The Dead Thief’s Résumé

The inquest held at the Queen’s Head revealed that Roberson was no casual opportunist. He was, according to the Norfolk Chronicle’s report, “well-known at our Quarter Sessions, where he had been repeatedly tried and convicted of various crimes.” Despite his youth, he was considered “the reputed head of a gang of pilferers who have long annoyed this town.”

Most damningly, Roberson had recently turned King’s Evidence – betraying a former accomplice to transportation in exchange for his own freedom. In the harsh moral calculus of Georgian England, this made him not just a criminal but a traitor to his own kind.

The authorities suspected he hadn’t been working alone that morning. Two people were arrested as suspected accomplices, though the historical record doesn’t tell us what became of them. Someone, after all, must have been supporting Roberson at the height necessary to reach through the fanlight.

Justifiable Homicide in King’s Lynn

The jury didn’t deliberate long. After what the Chronicle described as “a very minute investigation,” they returned a verdict of justifiable homicide.

It’s worth considering what that verdict meant. The jury wasn’t saying Pond had intended to kill Roberson – the draper had clearly aimed at the arm, hoping to wound and capture the thief. They were saying that under the circumstances – repeated thefts, a calculated watch, a moment when escape seemed certain if Pond didn’t act – his decision to fire was justified under the law.

But justifiable isn’t the same as comfortable. Henry Pond had taken a human life, however legally defensible his actions might have been. Did he lie awake nights afterward, replaying that moment? Did he wonder if he could have called out instead, warning Roberson away? Did he think about the young man’s family? Did Roberson even have one?

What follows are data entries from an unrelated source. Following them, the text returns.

/-- Settles O55: each decision step occurs when its condition holds, and a commit and an abort leave what R43 and R42 say. -/
theorem barrierDecisionStepsRun : Obligations.BarrierDecisionStepsRun := by
  unfold Obligations.BarrierDecisionStepsRun
  refine ⟨?_, ?_, ?_, ?_, ?_, ?_, ?_, ?_, ?_, ?_, ?_, ?_⟩
  · intro d s x m hx
    refine ⟨fun hdec => ⟨?_, ?_, ?_⟩, fun hdec => ⟨?_, ?_, ?_⟩, ?_⟩
    · intro c hdone hparty hphase
      refine event_occurs ?_
      unfold State.decideCommit
      dsimp only
      rw [show (s.domain d).decision = some x from hx]
      dsimp only
      rw [if_neg (not_done_party hdec hdone hparty)]
      exact if_neg (not_not_intro hphase)
    · intro k hdone hparty
      refine event_occurs ?_
      unfold State.decideCommit
      dsimp only
      rw [show (s.domain d).decision = some x from hx]
      exact if_neg (not_done_party hdec hdone hparty)
    · intro k hdone hparty hwaits
      refine event_occurs ?_
      unfold State.decideCommit
      dsimp only
      rw [show (s.domain d).decision = some x from hx]
      dsimp only
      rw [if_neg (not_done_party hdec hdone hparty)]
      exact if_pos (by rw [show s.deltaWaits k _ = [] from hwaits]; rfl)
    · intro c hdone hparty htakes
      refine event_occurs ?_
      unfold State.decideAbort
      dsimp only
      rw [show (s.domain d).decision = some x from hx]
      dsimp only
      rw [if_neg (not_done_party (not_not_intro hdec) hdone hparty)]
      exact if_pos htakes
    · intro k hdone hparty hcores
      refine event_occurs ?_
      unfold State.decideAbort
      dsimp only
      rw [show (s.domain d).decision = some x from hx]
      dsimp only
      rw [if_neg (not_done_party (not_not_intro hdec) hdone hparty)]
      exact if_pos (all_cores_done hcores)
    · intro k hdone hparty hcores
      refine event_occurs ?_
      unfold State.decideAbort
      dsimp only
      rw [show (s.domain d).decision = some x from hx]
      dsimp only
      rw [if_neg (not_done_party (not_not_intro hdec) hdone hparty)]
      exact if_pos (all_cores_done hcores)
    · intro t hdone hdevices
      refine event_occurs ?_
      unfold State.donePennant
      dsimp only
      rw [show (s.domain d).decision = some x from hx]
      dsimp only
      rw [if_neg (by rw [hdevices, List.all_eq_true.2 (fun p hp => List.contains_iff_mem.2 (hdone p hp))]; simp)]
      have hlast : (t.domain d).last = { decision := x, ssn := m.ssn, att := m.att % 256 } := congrArg Domain.last (State.modDomain_same _ d _)
      change (match s.parentDev d with
        | some up => some (t.sendDone d up)
        | none => some (t.resumes d x)) = some _
      clear_value t
      cases s.parentDev d with
      | none => rfl
      | some up =>
        dsimp only
        unfold State.sendDone State.donePennantOf
        dsimp only
        rw [hlast]
  · intro c x s t
    have ht : t = _ := State.commitCore_core s x c
    refine ⟨by rw [ht]; rfl, by rw [ht]; rfl, by rw [ht]; rfl, by rw [ht]; rfl, by rw [ht]; rfl, ?_⟩
    intro k op v a hk hbar
    dsimp only
    rw [State.commitCore_ctx hk]
    exact Ctx.pass_bar hbar
  · intro k s t y
    obtain ⟨hlog, hdeltas, hpending, hreserved, hkeep⟩ := s.commitCluster_cluster k
    refine ⟨hlog, hdeltas, hpending, hreserved, hkeep, fun i hi => ?_⟩
    obtain ⟨mine, hteam⟩ := s.commitCluster_team k hi
    rw [show t.team (16 * k + i) = _ from hteam]
    exact ⟨rfl, rfl, rfl⟩
  · intro d k s y hy v a ht
    exact s.commitDie_deltas d k hy ht
  · intro d x s m n
    have hn : n.counters = _ := s.finishCommit_counters d x
    simp only [Domain.counters, Prod.mk.injEq] at hn
    obtain ⟨hssn, hstep, htotal, hconsec, hatt, hpseqs⟩ := hn
    exact ⟨hssn, hstep, hconsec, hatt, hpseqs, htotal⟩
  · intro c x s
    exact s.abortCore_core _ c
  · intro c x t z
    refine ⟨rfl, rfl, rfl, rfl, rfl, rfl, rfl, rfl, rfl, rfl, rfl, rfl, ?_, ?_⟩
    · intro k hk
      rcases c.restore_ctx x hk with h | ⟨h, hz⟩
      · rw [show t.ctx k = _ from h]
        exact ⟨rfl, rfl, rfl, rfl, rfl, rfl, rfl, rfl, rfl, rfl, rfl, rfl, rfl, rfl, rfl, rfl, rfl, rfl, rfl⟩
      · rw [show t.ctx k = _ from h, show z k = _ from hz]
        exact ⟨rfl, rfl, rfl, rfl, rfl, rfl, rfl, rfl, rfl, rfl, rfl, rfl, rfl, rfl, rfl, rfl, rfl, rfl, rfl⟩
    · intro hsorted hu l hl i hi
      rw [show t.tcm = _ from c.restore_tcm (some x)]
      exact foldl_lineBack hsorted hu hl hi
  · intro k s t y
    obtain ⟨hlog, hdeltas, hpending, hreserved⟩ := s.abortCluster_cluster k
    refine ⟨hlog, hdeltas, hpending, hreserved, fun i hi => ?_⟩
    obtain ⟨mine, hteam⟩ := s.abortCluster_team k hi
    rw [show t.team (16 * k + i) = _ from hteam]
    exact ⟨rfl, rfl, rfl⟩
  · intro d k s t
    refine ⟨fun y hy v a ht => s.abortDie_deltas d k hy ht, fun y => ?_⟩
    rw [show t.plat.shadows = _ from s.abortDie_shadows d k, List.mem_filter]
    simp
  · intro d x s m n
    have hn : (n.total, n.ssn, n.step, n.pushes, n.gangs, n.att) = _ := s.finishAbort_keeps
      (p := fun m => (m.total, m.ssn, m.step, m.pushes, m.gangs, m.att)) (fun _ _ _ => rfl) (fun _ _ => rfl) (fun _ _ _ => rfl)
    simp only [Prod.mk.injEq] at hn
    obtain ⟨htotal, hssn, hstep, hpushes, hgangs, hatt⟩ := hn
    refine ⟨htotal, hssn, hstep, hpushes, hgangs, fun h9 => ⟨hatt.trans (if_pos h9), ?_⟩, fun h9 => ⟨hatt.trans (if_neg h9), fun hesc => ?_⟩⟩
    · exact (s.finishAbort_keeps (p := Domain.consec) (fun _ _ _ => rfl) (fun _ _ => rfl) (fun h => absurd h9 h)).trans (if_pos h9)
    · exact (s.finishAbort_keeps (p := Domain.consec) (fun _ _ _ => rfl) (fun _ _ => rfl)
        (fun _ h => absurd (h.symm.trans hesc) Bool.noConfusion)).trans (if_neg h9)
  · intro c d s m t hd hl hdec hheld hphase
    refine event_occurs ?_
    unfold State.resume
    rw [hd, State.domOf_live hd hl]
    dsimp only
    rw [if_neg (by rcases hphase with h | h <;> simp [show (s.domain d).decision = none from hdec, show (s.domain d).held = false from hheld, h])]
    rw [apply_ite some, apply_ite some]
  · intro c slot d s x y z t hd hl hphase hslot hx hy
    refine event_occurs ?_
    unfold State.decideProceed
    rw [hd, State.domOf_live hd hl]
    dsimp only
    rw [hx]
    dsimp only
    rw [if_neg (by simp [hphase, hslot]), show x.decision.getD {} = y by rw [hy]; rfl]
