-- ==== Sys2Proof/Word.lean ====
section
/-! DEFINITION. The word and the byte of the hardware (00_scope.md R6, R8): unsigned, bit 0 least significant. Addition of words
is `+` on `BitVec 32`, which is R9's `add32`: modulo 2^32, the carry recorded nowhere. -/

namespace Sys2Proof

/-- R6, R8: "Word: 32-bit unit of state or message data". -/
abbrev Word := BitVec 32

/-- R6, R8: a byte, 8 bits. -/
abbrev Byte := BitVec 8

end Sys2Proof
end

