-- ==== Sys2Proof/Machine/Engine.lean ====
section
/-! DEFINITION. The compression engine's sequencer operations (43_compression_engine.md): INIT, LOAD, SAVE, FEED, and the generic
operation that OP1 to OP64 share (R104). -/

namespace Sys2Proof.Machine

/-- R100: `(A,B,C,D) <- IV`. It is part of an accepted START; as a row of its own it does just this (log 11). -/
def execInit (s : State) : Host.Outcome State Fault Refusal := .next (s.setAcc iv)

/-- All the values of a finite family, if each has one. -/
def allSome {α : Type} {n : Nat} (f : Fin n → Option α) : Option (Vector α n) :=
  if h : ∀ i, (f i).isSome then some (Vector.ofFn fun i => (f i).get (h i)) else none

/-- R40, R102: the little-endian word at padded-buffer address `p`. -/
def pbWord (m : Memory) (l p : Nat) : Option Word :=
  match pbByte m l p, pbByte m l (p + 1), pbByte m l (p + 2), pbByte m l (p + 3) with
  | some b0, some b1, some b2, some b3 => some (le32 b0 b1 b2 b3)
  | _, _, _, _ => none

/-- R102: the sixteen words of the block at `base = 64 × blk`. -/
def blockWords (m : Memory) (l blk : Nat) : Option (Vector Word 16) :=
  allSome fun k : Fin 16 => pbWord m l (64 * blk + 4 * k.val)

/-- R102, R193: LOAD(blk), then `phase <- SAVE`. A block at or beyond N is a fault (log 17), an unwritten message byte a refusal
(R235). -/
def execLoad (s : State) : Host.Outcome State Fault Refusal :=
  whenPhase .load s
    (if s.blk < blocks s.len then
      match blockWords s.msg s.len s.blk with
      | some x => .next ((s.setX x).goTo .save s.blk s.opidx)
      | none => .refused .unwrittenMsgByte
    else .fault .outsidePaddedBuffer)

/-- R103, R194: SAVE, then `op <- 1; phase <- STEP`. -/
def execSave (s : State) : Host.Outcome State Fault Refusal :=
  whenPhase .save s (.next ((s.setSaved s.acc).goTo .step s.blk 0))

/-- R104: the new accumulators. The four-term sum is reduced to 32 bits before it is rotated (R107 b); b, c, d keep their
values, and both reads of b see the old value (R107 d). -/
def operate (d : Descr) (x : Vector Word 16) (q : Quad) : Quad :=
  q.set d.dst
    (q.get (d.dst + 1)
      + rotl32 (q.get d.dst + applyFn d.fn (q.get (d.dst + 1)) (q.get (d.dst + 2)) (q.get (d.dst + 3)) + x[d.k] + romAt d.opidx) d.s)

/-- R195: "if i < 64, `op <- i + 1`; if i = 64, `phase <- FEED`". -/
def State.afterOperation (s : State) : State :=
  if s.opidx.toNat < 63 then s.goTo .step s.blk (s.opidx + 1) else s.goTo .feed s.blk s.opidx

/-- R104, R195: the operation with descriptor `d`, enabled in phase STEP with op = i (R12), and the sequencer's advance. -/
def runOperation (d : Descr) (s : State) : Host.Outcome State Fault Refusal :=
  whenPhase .step s
    (if s.opidx = d.opidx then .next (s.setAcc (operate d s.x s.acc)).afterOperation else .refused .notEnabled)

/-- R196: "if blk + 1 < N, `blk <- blk + 1; phase <- LOAD`; otherwise `phase <- FMT`". -/
def State.afterFeed (s : State) : State :=
  if s.blk + 1 < blocks s.len then s.goTo .load (s.blk + 1) s.opidx else s.goTo .fmt s.blk s.opidx

/-- R175, R196: FEED, then the next block or FMT. -/
def execFeed (s : State) : Host.Outcome State Fault Refusal :=
  whenPhase .feed s (.next (s.setAcc (s.acc.add s.saved)).afterFeed)

end Sys2Proof.Machine
end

The historical record is silent on Pond’s inner life. We know only the external facts: he continued his business, possibly in partnership with Robert Wall (though Wall never appears in the directories). His daughter Maria was baptized in 1824. In 1840, the partnership with Wall dissolved, noted tersely in Perry’s Bankrupt Gazette. By 1841, Pond had relocated to numbers 76 and 77 on High Street.

Life went on, as it always does.

The Ghost in the Fanlight

What haunts this story isn’t the shooting itself (tragic as it was), but the cascading series of choices that made it inevitable. If Pond had repaired the fanlight immediately, would the thieves have simply moved on to easier targets? If the night watch had extended their rounds by fifteen minutes, would Roberson have chosen a different time? If Pond had shouted a warning before firing, would the young man have lived?

These are the kinds of questions that have no answers, only echoes. Standing outside 39 High Street today (Vision Express) you’d never guess that a young man died there, that his blood pooled on the cobblestones in the pre-dawn darkness, that a respectable merchant became a killer in the space between one heartbeat and the next.

Sometimes it takes very little for ordinary lives to intersect with tragedy, for the mundane business of running a shop to become the stuff of legend – and for one pull of a trigger to echo across two centuries.

The account of this incident is drawn from contemporary reports in the Norfolk Chronicle (December 15, 1821), coroner’s inquest records, and St. Margaret’s parish registers. While the basic facts are well-documented, the inner lives and motivations of the participants remain, as always, a matter of historical speculation.